Creator: Walt Whitman [unsigned in original]

Date: April 19, 1862

Whitman Archive ID: per.00234

Source: Brooklyn Standard 19 April 1862: [1]. Our transcription is based on a digital image of an original issue held in the Charles E. Feinberg Collection of the Papers of Walt Whitman, 1839–1919, Library of Congress, Washington, D.C. Gaps from damage to the original have been supplied by consulting Emory Holloway, ed. The Uncollected Poetry and Prose of Walt Whitman, 2 vols. New York: Doubleday, 1921. pp. 296–300. For a description of the editorial rationale behind our treatment of the journalism, see our statement of editorial policy.

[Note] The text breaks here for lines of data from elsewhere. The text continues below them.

-- ==== Sys2Proof/Laws/KeptHost.lean ====
section
/-! SUPPORT. What every command keeps (Safety.Kept), carried through the host bus, security commands and register writes: one lemma per operation. -/

namespace Sys2Proof.Machine

/-! ### HostBus -/

theorem hostFault_kept (a0) (s : State) : Kept s (hostFault a0 s) := by
  unfold hostFault
  dsimp only
  refine Kept.ite (fun _ => ?_) fun _ => ?_
  · refine Kept.trans ?_ (detect_kept ..)
    refine Kept.ite (fun _ => ?_) fun _ => ?_
    · exact report_kept ..
    · exact Kept.refl _
  · refine Kept.ite (fun _ => ?_) fun _ => ?_
    · exact report_kept ..
    · exact Kept.refl _

theorem readWindow_kept (a0) (a1) (a2) : KM (readWindow a0 a1 a2) := by
  unfold readWindow
  dsimp only
  refine KM.ite (fun _ => ?_) fun _ => ?_
  · refine KM.bind ?_ fun _ => ?_
    · exact readMem_kept _ _ _
    · refine KM.bind ?_ fun _ => ?_
      · exact readMem_kept _ _ _
      · exact KM.pure _
  · refine KM.bind ?_ fun _ => ?_
    · exact KM.pure _
    · refine KM.bind ?_ fun _ => ?_
      · exact readMem_kept _ _ _
      · exact KM.pure _

theorem serveRead_kept (a0) (a1) (a2) (a3) (s : State) : Kept s (serveRead a0 a1 a2 a3 s) := by
  unfold serveRead
  (split <;> try dsimp only)
  · refine Kept.trans ?_ (emit_kept ..)
    rename_i h; refine Kept.go h ?_
    refine KM.bind ?_ fun _ => ?_
    · exact galleryGate_kept _
    · exact readWindow_kept _ _ _
  · refine Kept.trans ?_ (hostFault_kept ..)
    refine Kept.trans ?_ (emit_kept ..)
    rename_i h; refine Kept.go h ?_
    refine KM.bind ?_ fun _ => ?_
    · exact galleryGate_kept _
    · exact readWindow_kept _ _ _

theorem bar2Read_kept (a0) (a1) (a2) (s : State) : Kept s (bar2Read a0 a1 a2 s) := by
  unfold bar2Read
  refine Kept.ite (fun _ => ?_) fun _ => ?_
  · exact emit_kept ..
  · refine Kept.ite (fun _ => ?_) fun _ => ?_
    · refine Kept.trans ?_ (conflict_kept ..)
      exact emit_kept ..
    · dsimp only
      refine Kept.ite (fun _ => ?_) fun _ => ?_
      · refine Kept.trans ?_ (serveRead_kept ..)
        exact strikes_kept ..
      · refine Kept.trans ?_ (conflict_kept ..)
        refine Kept.trans ?_ (serveRead_kept ..)
        exact strikes_kept ..

theorem execBar2Read_kept (a0) (a1) (a2) {s t : State} (h : execBar2Read a0 a1 a2 s = .next t) : Kept s t := by
  unfold execBar2Read at h
  injection h with h
  subst h
  refine Kept.ite (fun _ => ?_) fun _ => ?_
  · exact Kept.refl _
  · exact bar2Read_kept ..

theorem writePart_kept (a0) (a1) (a2) (a3) (a4) (s : State) : Kept s (writePart a0 a1 a2 a3 a4 s) := by
  unfold writePart
  refine Kept.ite (fun _ => ?_) fun _ => ?_
  · exact Kept.refl _
  · refine Kept.ite (fun _ => ?_) fun _ => ?_
    · exact conflict_kept ..
    · (split <;> try dsimp only)
      · rename_i h; refine Kept.go h ?_
        refine KM.bind ?_ fun _ => ?_
        · exact galleryGate_kept _
        · exact writeMem_kept _ _ _
      · refine Kept.trans ?_ (hostFault_kept ..)
        rename_i h; refine Kept.go h ?_
        refine KM.bind ?_ fun _ => ?_
        · exact galleryGate_kept _
        · exact writeMem_kept _ _ _

theorem bar2Write_kept (a0) (a1) (a2) (s : State) : Kept s (bar2Write a0 a1 a2 s) := by
  unfold bar2Write
  refine Kept.ite (fun _ => ?_) fun _ => ?_
  · exact Kept.refl _
  · dsimp only
    refine Kept.trans ?_ (writePart_kept ..)
    refine Kept.trans ?_ (writePart_kept ..)
    exact strikes_kept ..

theorem execBar2Write_kept (a0) (a1) (a2) {s t : State} (h : execBar2Write a0 a1 a2 s = .next t) : Kept s t := by
  unfold execBar2Write at h
  injection h with h
  subst h
  refine Kept.ite (fun _ => ?_) fun _ => ?_
  · exact Kept.refl _
  · exact bar2Write_kept ..

theorem badDoorbell_kept (a0) (a1) (s : State) : Kept s (badDoorbell a0 a1 s) := by
  unfold badDoorbell
  exact raise_kept ..

theorem haltQueue_kept (a0) (a1) (s : State) : Kept s (haltQueue a0 a1 s) := by
  unfold haltQueue
  refine Kept.trans ?_ (badDoorbell_kept ..)
  exact putQueue_kept ..

theorem queueDoorbell_kept (q off v) {act : State → State} (h : ∀ t, Kept t (act t)) (s : State) : Kept s (queueDoorbell q off v act s) := by
  unfold queueDoorbell
  exact Kept.ite (fun _ => Kept.refl _) fun _ => Kept.ite (fun _ => badDoorbell_kept ..) fun _ =>
    Kept.ite (fun _ => badDoorbell_kept ..) fun _ => Kept.ite (fun _ => Kept.refl _) fun _ => h _

theorem sqTail_kept (a0) (a1) (a2) (s : State) : Kept s (sqTail a0 a1 a2 s) := by
  unfold sqTail
  refine Kept.ite (fun _ => ?_) fun _ => ?_
  · exact putQueue_kept ..
  · exact haltQueue_kept ..

theorem execSqTailDoorbell_kept (a0) (a1) {s t : State} (h : execSqTailDoorbell a0 a1 s = .next t) : Kept s t := by
  unfold execSqTailDoorbell at h
  injection h with h
  subst h
  refine Kept.trans ?_ (queueDoorbell_kept _ _ _ (fun _ => ?_) _)
  · exact Kept.refl _
  · exact sqTail_kept ..

theorem cqHead_kept (a0) (a1) (a2) (s : State) : Kept s (cqHead a0 a1 a2 s) := by
  unfold cqHead
  refine Kept.ite (fun _ => ?_) fun _ => ?_
  · exact putQueue_kept ..
  · exact haltQueue_kept ..

theorem execCqHeadDoorbell_kept (a0) (a1) {s t : State} (h : execCqHeadDoorbell a0 a1 s = .next t) : Kept s t := by
  unfold execCqHeadDoorbell at h
  injection h with h
  subst h
  refine Kept.trans ?_ (queueDoorbell_kept _ _ _ (fun _ => ?_) _)
  · exact Kept.refl _
  · exact cqHead_kept ..

theorem addHostFlag_kept (a0) (a1) (s : State) : Kept s (addHostFlag a0 a1 s) := by
  unfold addHostFlag
  refine Kept.upd ?_ ..
  exact Kept.refl _

theorem hostFlag_kept (a0) (a1) (a2) (s : State) : Kept s (hostFlag a0 a1 a2 s) := by
  unfold hostFlag
  refine Kept.ite (fun _ => ?_) fun _ => ?_
  · exact conflict_kept ..
  · refine Kept.ite (fun _ => ?_) fun _ => ?_
    · exact raise_kept ..
    · exact addHostFlag_kept ..

theorem execHostFlagDoorbell_kept (a0) (a1) {s t : State} (h : execHostFlagDoorbell a0 a1 s = .next t) : Kept s t := by
  unfold execHostFlagDoorbell at h
  injection h with h
  subst h
  dsimp only
  refine Kept.ite (fun _ => ?_) fun _ => ?_
  · exact Kept.refl _
  · refine Kept.ite (fun _ => ?_) fun _ => ?_
    · exact badDoorbell_kept ..
    · exact hostFlag_kept ..

theorem postNext_kept (a0) (a1) (a2) (s : State) : Kept s (postNext a0 a1 a2 s) := by
  unfold postNext
  dsimp only
  refine Kept.trans ?_ (emit_kept ..)
  refine Kept.trans ?_ (emit_kept ..)
  exact putQueue_kept ..

theorem execCompletionPost_kept (a0) {s t : State} (h : execCompletionPost a0 s = .next t) : Kept s t := by
  unfold execCompletionPost at h
  injection h with h
  subst h
  split
  · refine Kept.ite (fun _ => ?_) fun _ => ?_
    · exact postNext_kept ..
    · exact Kept.refl _
  · exact Kept.refl _

theorem enableQueue_kept (a0) (a1) (s : State) : Kept s (enableQueue a0 a1 s) := by
  unfold enableQueue
  dsimp only
  refine Kept.ite (fun _ => ?_) fun _ => ?_
  · exact regPut_kept ..
  · refine Kept.ite (fun _ => ?_) fun _ => ?_
    · refine Kept.trans ?_ (regPut_kept ..)
      exact putQueue_kept ..
    · exact regPut_kept ..

theorem execQueueEnable_kept (a0) (a1) {s t : State} (h : execQueueEnable a0 a1 s = .next t) : Kept s t := by
  unfold execQueueEnable at h
  injection h with h
  subst h
  refine Kept.ite (fun _ => ?_) fun _ => ?_
  · exact Kept.refl _
  · exact enableQueue_kept ..

theorem disableQueue_kept (a0) (a1) (s : State) : Kept s (disableQueue a0 a1 s) := by
  unfold disableQueue
  refine Kept.ite (fun _ => ?_) fun _ => ?_
  · exact conflict_kept ..
  · refine Kept.trans ?_ (regPut_kept ..)
    exact putQueue_kept ..

theorem execQueueDisable_kept (a0) (a1) {s t : State} (h : execQueueDisable a0 a1 s = .next t) : Kept s t := by
  unfold execQueueDisable at h
  injection h with h
  subst h
  refine Kept.ite (fun _ => ?_) fun _ => ?_
  · exact Kept.refl _
  · exact disableQueue_kept ..

/-! ### Security -/

theorem mctpRun_kept (a0) (a1) (s : State) : Kept s (mctpRun a0 a1 s) := by
  unfold mctpRun
  dsimp only
  split
  · refine Kept.trans ?_ (cmdGate_kept _ _ _ _ _ (fun _ _ _ => ?_) _ _)
    · exact Kept.refl _
    · exact cmdPowerUp_kept ..
  · refine Kept.trans ?_ (cmdGate_kept _ _ _ _ _ (fun _ _ _ => ?_) _ _)
    · exact Kept.refl _
    · exact cmdPowerDown_kept ..
  · refine Kept.trans ?_ (cmdGate_kept _ _ _ _ _ (fun _ _ _ => ?_) _ _)
    · exact Kept.refl _
    · exact cmdReleaseBank_kept ..
  · refine Kept.trans ?_ (cmdGate_kept _ _ _ _ _ (fun _ _ _ => ?_) _ _)
    · exact Kept.refl _
    · exact cmdTensorAddr_kept ..
  · refine Kept.trans ?_ (cmdGate_kept _ _ _ _ _ (fun _ _ _ => ?_) _ _)
    · exact Kept.refl _
    · exact cmdMooringOpen_kept ..
  · refine Kept.trans ?_ (cmdGate_kept _ _ _ _ _ (fun _ _ _ => ?_) _ _)
    · exact Kept.refl _
    · exact cmdMooringSeal_kept ..
  · refine Kept.trans ?_ (cmdGate_kept _ _ _ _ _ (fun _ _ _ => ?_) _ _)
    · exact Kept.refl _
    · exact cmdMooringRelease_kept ..
  · refine Kept.trans ?_ (cmdGate_kept _ _ _ _ _ (fun _ _ _ => ?_) _ _)
    · exact Kept.refl _
    · exact cmdForm_kept ..
  · refine Kept.trans ?_ (cmdGate_kept _ _ _ _ _ (fun _ _ _ => ?_) _ _)
    · exact Kept.refl _
    · exact cmdDissolve_kept ..
  · refine Kept.trans ?_ (cmdGate_kept _ _ _ _ _ (fun _ _ _ => ?_) _ _)
    · exact Kept.refl _
    · exact cmdLeadingSet_kept ..
  · refine Kept.trans ?_ (cmdGate_kept _ _ _ _ _ (fun _ _ _ => ?_) _ _)
    · exact Kept.refl _
    · exact cmdLeadingClear_kept ..
  · refine Kept.trans ?_ (cmdGate_kept _ _ _ _ _ (fun _ _ _ => ?_) _ _)
    · exact Kept.refl _
    · exact cmdEndJob_kept ..
  · refine Kept.trans ?_ (cmdGate_kept _ _ _ _ _ (fun _ _ _ => ?_) _ _)
    · exact Kept.refl _
    · exact cmdResetWarm_kept ..
  · refine Kept.ite (fun _ => ?_) fun _ => ?_
    · exact cmdDone_kept ..
    · exact cmdDone_kept ..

Editorial note: This piece is unsigned. However, Emory Holloway identified Whitman as the author of the "Brooklyniana" series, first in an article in the New York Times Magazine (September 17, 1916) and then in The Uncollected Poetry and Prose of Walt Whitman (Garden City, NY: Doubleday, Page & Co., 1921), 2:222–321. Holloway's rationale for attribution of the series to Whitman can be found in Uncollected Poetry and Prose, 222 n1. Scholars have continued to support Holloway's claim. The Whitman Archive editors agree that the style and content of the piece are consistent with other known Whitman writings of this period.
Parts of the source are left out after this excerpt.